* **WHAT IS NEEDED**: When the line containing "by_cases h : i < 8" is found in the data below, copy it and each line after it through the line containing "stopped (R121). -/", exactly and with no others.

* **DATASET ENTRIES**:
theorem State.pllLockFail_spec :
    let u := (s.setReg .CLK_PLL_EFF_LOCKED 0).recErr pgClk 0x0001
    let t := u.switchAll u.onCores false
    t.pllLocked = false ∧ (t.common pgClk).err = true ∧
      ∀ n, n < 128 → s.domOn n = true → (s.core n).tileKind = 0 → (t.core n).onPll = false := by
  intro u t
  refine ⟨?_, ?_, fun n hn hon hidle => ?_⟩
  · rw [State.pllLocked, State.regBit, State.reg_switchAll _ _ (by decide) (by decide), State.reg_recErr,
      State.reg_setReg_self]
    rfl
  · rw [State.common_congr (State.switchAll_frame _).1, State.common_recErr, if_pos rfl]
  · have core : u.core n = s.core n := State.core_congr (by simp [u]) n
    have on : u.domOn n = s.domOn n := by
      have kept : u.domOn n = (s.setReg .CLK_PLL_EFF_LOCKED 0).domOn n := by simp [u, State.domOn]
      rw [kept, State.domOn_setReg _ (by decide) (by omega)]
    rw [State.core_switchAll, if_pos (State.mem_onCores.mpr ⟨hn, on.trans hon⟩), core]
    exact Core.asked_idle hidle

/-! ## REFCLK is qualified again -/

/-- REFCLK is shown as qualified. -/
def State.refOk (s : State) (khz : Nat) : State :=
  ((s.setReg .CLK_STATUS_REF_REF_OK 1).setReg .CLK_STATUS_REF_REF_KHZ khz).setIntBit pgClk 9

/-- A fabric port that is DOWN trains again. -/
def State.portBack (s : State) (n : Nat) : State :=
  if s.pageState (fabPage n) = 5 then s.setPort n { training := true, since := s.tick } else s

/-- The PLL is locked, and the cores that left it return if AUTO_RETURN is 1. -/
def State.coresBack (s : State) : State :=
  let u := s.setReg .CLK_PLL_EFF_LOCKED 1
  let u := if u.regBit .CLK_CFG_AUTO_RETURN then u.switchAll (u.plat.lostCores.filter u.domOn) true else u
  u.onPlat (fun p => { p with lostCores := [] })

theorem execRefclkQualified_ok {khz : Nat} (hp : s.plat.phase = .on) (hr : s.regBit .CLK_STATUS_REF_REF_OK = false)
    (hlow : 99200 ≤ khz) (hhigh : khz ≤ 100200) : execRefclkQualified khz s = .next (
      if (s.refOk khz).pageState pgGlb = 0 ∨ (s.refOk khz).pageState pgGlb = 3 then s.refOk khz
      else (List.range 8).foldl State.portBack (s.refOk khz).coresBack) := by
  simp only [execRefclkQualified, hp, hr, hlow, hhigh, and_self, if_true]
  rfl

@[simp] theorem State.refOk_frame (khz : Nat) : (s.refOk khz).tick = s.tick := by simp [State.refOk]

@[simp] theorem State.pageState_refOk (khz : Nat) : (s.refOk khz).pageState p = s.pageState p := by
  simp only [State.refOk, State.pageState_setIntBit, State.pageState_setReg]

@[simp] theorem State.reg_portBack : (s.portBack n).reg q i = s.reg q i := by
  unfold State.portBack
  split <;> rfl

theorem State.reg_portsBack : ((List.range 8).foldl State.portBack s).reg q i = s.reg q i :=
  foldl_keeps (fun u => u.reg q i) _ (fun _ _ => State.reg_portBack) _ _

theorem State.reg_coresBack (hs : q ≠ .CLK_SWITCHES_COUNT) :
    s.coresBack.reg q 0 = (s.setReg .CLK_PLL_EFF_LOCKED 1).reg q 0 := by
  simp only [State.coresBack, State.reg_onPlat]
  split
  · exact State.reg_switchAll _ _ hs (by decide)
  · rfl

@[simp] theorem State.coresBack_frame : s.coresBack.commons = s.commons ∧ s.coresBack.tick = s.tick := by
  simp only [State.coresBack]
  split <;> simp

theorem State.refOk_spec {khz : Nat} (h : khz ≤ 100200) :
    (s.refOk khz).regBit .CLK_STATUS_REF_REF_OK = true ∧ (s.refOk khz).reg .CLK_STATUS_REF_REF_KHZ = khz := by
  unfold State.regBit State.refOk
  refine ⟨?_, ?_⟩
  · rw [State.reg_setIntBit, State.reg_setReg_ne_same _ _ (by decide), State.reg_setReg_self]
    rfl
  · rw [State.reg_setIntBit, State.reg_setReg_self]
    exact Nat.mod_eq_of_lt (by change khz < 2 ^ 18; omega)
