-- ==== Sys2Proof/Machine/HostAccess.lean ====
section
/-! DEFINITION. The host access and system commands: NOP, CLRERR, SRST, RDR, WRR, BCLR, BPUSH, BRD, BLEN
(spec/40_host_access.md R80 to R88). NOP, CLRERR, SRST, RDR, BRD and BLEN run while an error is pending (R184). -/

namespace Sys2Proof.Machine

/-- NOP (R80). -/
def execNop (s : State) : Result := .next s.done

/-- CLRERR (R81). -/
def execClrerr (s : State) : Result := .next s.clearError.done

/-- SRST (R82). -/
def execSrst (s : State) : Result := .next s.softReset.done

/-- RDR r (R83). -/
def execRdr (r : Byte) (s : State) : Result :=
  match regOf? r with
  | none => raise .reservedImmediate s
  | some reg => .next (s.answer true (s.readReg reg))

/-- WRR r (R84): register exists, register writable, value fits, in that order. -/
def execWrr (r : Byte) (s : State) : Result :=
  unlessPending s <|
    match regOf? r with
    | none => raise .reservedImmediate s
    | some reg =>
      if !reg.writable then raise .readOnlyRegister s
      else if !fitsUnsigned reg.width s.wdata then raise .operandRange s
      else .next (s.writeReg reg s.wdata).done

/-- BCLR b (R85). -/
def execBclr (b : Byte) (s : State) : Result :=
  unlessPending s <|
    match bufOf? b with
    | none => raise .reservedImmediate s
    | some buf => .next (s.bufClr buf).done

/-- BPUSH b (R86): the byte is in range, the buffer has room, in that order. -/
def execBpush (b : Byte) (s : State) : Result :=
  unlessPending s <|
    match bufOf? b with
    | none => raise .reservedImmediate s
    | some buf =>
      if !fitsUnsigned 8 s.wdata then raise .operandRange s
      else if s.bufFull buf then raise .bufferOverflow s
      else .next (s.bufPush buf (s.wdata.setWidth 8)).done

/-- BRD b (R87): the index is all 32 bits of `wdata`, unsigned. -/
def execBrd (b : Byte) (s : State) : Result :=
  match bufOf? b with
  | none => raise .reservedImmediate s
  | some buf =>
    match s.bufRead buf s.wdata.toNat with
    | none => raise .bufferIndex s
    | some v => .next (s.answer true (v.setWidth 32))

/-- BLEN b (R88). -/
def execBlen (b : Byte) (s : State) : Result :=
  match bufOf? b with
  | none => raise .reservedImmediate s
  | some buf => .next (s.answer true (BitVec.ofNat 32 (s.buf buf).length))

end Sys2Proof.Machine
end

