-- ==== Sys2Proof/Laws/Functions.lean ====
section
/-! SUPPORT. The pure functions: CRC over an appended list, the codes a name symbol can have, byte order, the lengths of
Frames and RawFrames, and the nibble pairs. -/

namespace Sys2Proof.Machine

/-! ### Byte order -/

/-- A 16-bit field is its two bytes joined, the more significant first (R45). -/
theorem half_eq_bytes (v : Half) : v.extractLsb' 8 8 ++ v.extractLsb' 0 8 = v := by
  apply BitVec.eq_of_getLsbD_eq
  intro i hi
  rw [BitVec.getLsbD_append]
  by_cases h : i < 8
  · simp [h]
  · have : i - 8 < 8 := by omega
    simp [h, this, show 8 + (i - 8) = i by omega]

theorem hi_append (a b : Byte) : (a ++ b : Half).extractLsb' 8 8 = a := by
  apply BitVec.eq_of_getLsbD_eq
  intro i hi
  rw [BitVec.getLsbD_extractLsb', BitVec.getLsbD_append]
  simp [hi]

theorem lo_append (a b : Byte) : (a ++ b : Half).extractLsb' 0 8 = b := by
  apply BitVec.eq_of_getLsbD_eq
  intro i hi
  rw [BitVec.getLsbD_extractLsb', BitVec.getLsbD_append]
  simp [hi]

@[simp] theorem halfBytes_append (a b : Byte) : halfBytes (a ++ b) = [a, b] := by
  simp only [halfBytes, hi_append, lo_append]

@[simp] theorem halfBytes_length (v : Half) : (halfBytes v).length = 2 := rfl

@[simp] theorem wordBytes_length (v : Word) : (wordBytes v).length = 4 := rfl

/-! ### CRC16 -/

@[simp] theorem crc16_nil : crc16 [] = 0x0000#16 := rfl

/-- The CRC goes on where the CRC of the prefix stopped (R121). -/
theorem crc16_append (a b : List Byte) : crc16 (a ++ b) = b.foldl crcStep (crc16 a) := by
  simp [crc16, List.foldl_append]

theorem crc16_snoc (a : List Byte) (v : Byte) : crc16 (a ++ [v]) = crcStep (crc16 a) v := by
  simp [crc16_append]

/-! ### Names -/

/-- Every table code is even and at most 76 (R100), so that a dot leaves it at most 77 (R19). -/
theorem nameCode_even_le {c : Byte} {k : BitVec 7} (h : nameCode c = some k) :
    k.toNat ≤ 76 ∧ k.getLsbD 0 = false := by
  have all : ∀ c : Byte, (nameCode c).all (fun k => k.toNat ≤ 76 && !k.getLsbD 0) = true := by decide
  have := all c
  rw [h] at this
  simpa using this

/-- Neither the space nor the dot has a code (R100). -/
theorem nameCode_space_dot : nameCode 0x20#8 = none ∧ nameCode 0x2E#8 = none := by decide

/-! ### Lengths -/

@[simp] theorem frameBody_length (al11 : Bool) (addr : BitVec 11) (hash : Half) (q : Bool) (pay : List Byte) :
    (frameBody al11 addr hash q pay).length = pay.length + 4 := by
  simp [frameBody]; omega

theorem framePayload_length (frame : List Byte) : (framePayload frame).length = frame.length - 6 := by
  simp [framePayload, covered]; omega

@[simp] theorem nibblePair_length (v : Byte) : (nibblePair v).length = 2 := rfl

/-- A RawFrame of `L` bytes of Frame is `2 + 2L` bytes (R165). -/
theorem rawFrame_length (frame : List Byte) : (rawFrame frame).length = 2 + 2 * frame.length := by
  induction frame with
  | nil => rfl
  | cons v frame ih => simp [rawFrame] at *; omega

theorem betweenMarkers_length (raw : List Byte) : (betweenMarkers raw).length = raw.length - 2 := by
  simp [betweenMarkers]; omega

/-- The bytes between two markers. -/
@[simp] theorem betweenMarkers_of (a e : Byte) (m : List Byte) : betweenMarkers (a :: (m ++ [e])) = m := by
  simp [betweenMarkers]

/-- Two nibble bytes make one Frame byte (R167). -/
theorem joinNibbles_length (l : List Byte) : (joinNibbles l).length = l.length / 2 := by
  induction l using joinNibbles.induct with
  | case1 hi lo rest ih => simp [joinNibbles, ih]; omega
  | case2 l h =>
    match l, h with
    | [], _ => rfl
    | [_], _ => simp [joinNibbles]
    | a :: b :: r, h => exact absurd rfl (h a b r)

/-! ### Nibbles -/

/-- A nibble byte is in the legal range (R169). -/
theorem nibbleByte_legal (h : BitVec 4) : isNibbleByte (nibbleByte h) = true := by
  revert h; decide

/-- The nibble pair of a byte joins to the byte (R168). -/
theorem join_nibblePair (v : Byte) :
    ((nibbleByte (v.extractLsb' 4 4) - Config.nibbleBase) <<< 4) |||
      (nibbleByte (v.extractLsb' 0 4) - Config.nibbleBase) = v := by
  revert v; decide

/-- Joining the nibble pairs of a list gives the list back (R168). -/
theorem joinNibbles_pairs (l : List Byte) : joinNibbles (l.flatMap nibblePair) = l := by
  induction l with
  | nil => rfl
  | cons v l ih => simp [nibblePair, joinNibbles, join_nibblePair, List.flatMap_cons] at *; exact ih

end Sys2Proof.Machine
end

* **EXERCISE ANSWER**:
  by_cases h : i < 8
  · simp [h]
  · have : i - 8 < 8 := by omega
    simp [h, this, show 8 + (i - 8) = i by omega]

theorem hi_append (a b : Byte) : (a ++ b : Half).extractLsb' 8 8 = a := by
  apply BitVec.eq_of_getLsbD_eq
  intro i hi
  rw [BitVec.getLsbD_extractLsb', BitVec.getLsbD_append]
  simp [hi]

theorem lo_append (a b : Byte) : (a ++ b : Half).extractLsb' 0 8 = b := by
  apply BitVec.eq_of_getLsbD_eq
  intro i hi
  rw [BitVec.getLsbD_extractLsb', BitVec.getLsbD_append]
  simp [hi]

@[simp] theorem halfBytes_append (a b : Byte) : halfBytes (a ++ b) = [a, b] := by
  simp only [halfBytes, hi_append, lo_append]

@[simp] theorem halfBytes_length (v : Half) : (halfBytes v).length = 2 := rfl

@[simp] theorem wordBytes_length (v : Word) : (wordBytes v).length = 4 := rfl

/-! ### CRC16 -/

@[simp] theorem crc16_nil : crc16 [] = 0x0000#16 := rfl

/-- The CRC goes on where the CRC of the prefix stopped (R121). -/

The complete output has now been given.